Task material:
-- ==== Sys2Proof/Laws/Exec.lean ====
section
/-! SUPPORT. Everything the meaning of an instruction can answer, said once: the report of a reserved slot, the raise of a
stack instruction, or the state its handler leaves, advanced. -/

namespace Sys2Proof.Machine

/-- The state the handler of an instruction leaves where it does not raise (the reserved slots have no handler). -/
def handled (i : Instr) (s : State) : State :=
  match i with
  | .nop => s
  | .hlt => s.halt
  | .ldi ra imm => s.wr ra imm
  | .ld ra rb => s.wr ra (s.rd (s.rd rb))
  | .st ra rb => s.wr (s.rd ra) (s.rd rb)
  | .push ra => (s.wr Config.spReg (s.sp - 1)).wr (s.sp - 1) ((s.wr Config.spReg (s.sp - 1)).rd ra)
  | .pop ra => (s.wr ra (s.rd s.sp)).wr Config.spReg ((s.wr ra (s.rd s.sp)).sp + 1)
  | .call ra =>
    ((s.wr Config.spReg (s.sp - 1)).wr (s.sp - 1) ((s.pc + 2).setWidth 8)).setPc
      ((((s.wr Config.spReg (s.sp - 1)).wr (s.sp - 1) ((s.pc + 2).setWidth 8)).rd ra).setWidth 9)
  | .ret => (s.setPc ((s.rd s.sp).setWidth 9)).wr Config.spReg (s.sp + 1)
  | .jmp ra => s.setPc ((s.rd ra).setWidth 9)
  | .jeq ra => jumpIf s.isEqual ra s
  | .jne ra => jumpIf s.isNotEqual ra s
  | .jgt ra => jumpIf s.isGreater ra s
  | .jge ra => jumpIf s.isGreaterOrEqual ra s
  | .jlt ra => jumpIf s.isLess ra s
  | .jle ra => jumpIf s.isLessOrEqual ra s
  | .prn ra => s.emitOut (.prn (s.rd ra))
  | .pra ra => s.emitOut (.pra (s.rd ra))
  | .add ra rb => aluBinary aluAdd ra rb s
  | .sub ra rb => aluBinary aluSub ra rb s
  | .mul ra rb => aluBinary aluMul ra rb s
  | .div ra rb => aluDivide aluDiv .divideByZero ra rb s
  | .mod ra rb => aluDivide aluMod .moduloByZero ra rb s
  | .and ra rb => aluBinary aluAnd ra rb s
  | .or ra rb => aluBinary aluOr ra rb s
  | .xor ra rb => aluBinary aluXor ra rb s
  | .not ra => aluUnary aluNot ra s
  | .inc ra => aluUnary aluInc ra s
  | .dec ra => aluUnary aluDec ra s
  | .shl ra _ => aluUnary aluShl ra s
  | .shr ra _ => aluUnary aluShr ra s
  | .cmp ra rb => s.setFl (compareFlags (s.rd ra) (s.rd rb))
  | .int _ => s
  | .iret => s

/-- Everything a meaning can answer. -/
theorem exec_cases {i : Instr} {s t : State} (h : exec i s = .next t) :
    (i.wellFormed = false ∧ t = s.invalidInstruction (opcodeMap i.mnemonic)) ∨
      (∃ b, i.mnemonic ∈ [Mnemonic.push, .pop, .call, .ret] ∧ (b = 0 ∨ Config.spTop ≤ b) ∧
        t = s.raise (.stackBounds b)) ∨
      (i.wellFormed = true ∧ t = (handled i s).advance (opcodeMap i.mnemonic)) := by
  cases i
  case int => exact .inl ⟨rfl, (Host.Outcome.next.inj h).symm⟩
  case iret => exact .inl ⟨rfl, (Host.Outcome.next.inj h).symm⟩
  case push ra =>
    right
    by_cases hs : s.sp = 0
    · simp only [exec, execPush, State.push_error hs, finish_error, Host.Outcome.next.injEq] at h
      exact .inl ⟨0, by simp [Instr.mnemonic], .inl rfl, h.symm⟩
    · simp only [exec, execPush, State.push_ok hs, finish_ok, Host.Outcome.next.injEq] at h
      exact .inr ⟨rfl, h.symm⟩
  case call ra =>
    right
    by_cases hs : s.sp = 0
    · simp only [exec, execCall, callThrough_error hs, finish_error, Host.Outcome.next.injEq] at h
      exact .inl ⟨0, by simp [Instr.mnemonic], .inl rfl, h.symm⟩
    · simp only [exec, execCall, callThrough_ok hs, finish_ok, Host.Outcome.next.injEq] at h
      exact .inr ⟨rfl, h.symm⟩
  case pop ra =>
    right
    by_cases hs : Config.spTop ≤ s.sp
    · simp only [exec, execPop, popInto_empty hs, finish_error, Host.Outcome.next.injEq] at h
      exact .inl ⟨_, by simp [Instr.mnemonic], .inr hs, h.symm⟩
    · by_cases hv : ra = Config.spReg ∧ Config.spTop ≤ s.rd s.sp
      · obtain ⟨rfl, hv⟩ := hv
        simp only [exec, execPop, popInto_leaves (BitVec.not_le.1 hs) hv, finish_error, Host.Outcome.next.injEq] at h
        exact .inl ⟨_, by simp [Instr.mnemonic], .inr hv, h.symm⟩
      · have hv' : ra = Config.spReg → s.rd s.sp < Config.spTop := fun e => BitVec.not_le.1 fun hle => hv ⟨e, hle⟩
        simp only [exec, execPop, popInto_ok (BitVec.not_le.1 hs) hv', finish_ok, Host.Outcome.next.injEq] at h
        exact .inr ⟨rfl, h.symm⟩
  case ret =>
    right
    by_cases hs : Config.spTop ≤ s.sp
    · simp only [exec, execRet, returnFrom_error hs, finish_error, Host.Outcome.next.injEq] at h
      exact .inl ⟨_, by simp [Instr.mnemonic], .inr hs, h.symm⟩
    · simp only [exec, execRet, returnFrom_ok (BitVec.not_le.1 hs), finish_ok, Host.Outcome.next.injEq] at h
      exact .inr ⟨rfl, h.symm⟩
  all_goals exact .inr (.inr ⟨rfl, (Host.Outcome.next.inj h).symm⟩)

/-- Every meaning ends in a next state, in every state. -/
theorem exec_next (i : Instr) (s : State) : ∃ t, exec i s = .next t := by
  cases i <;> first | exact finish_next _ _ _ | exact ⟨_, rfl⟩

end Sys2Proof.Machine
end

Aim of the task: Where the word "answer" appears in a line of the entries above, count that line; give only the number.

Solution for this problem: 2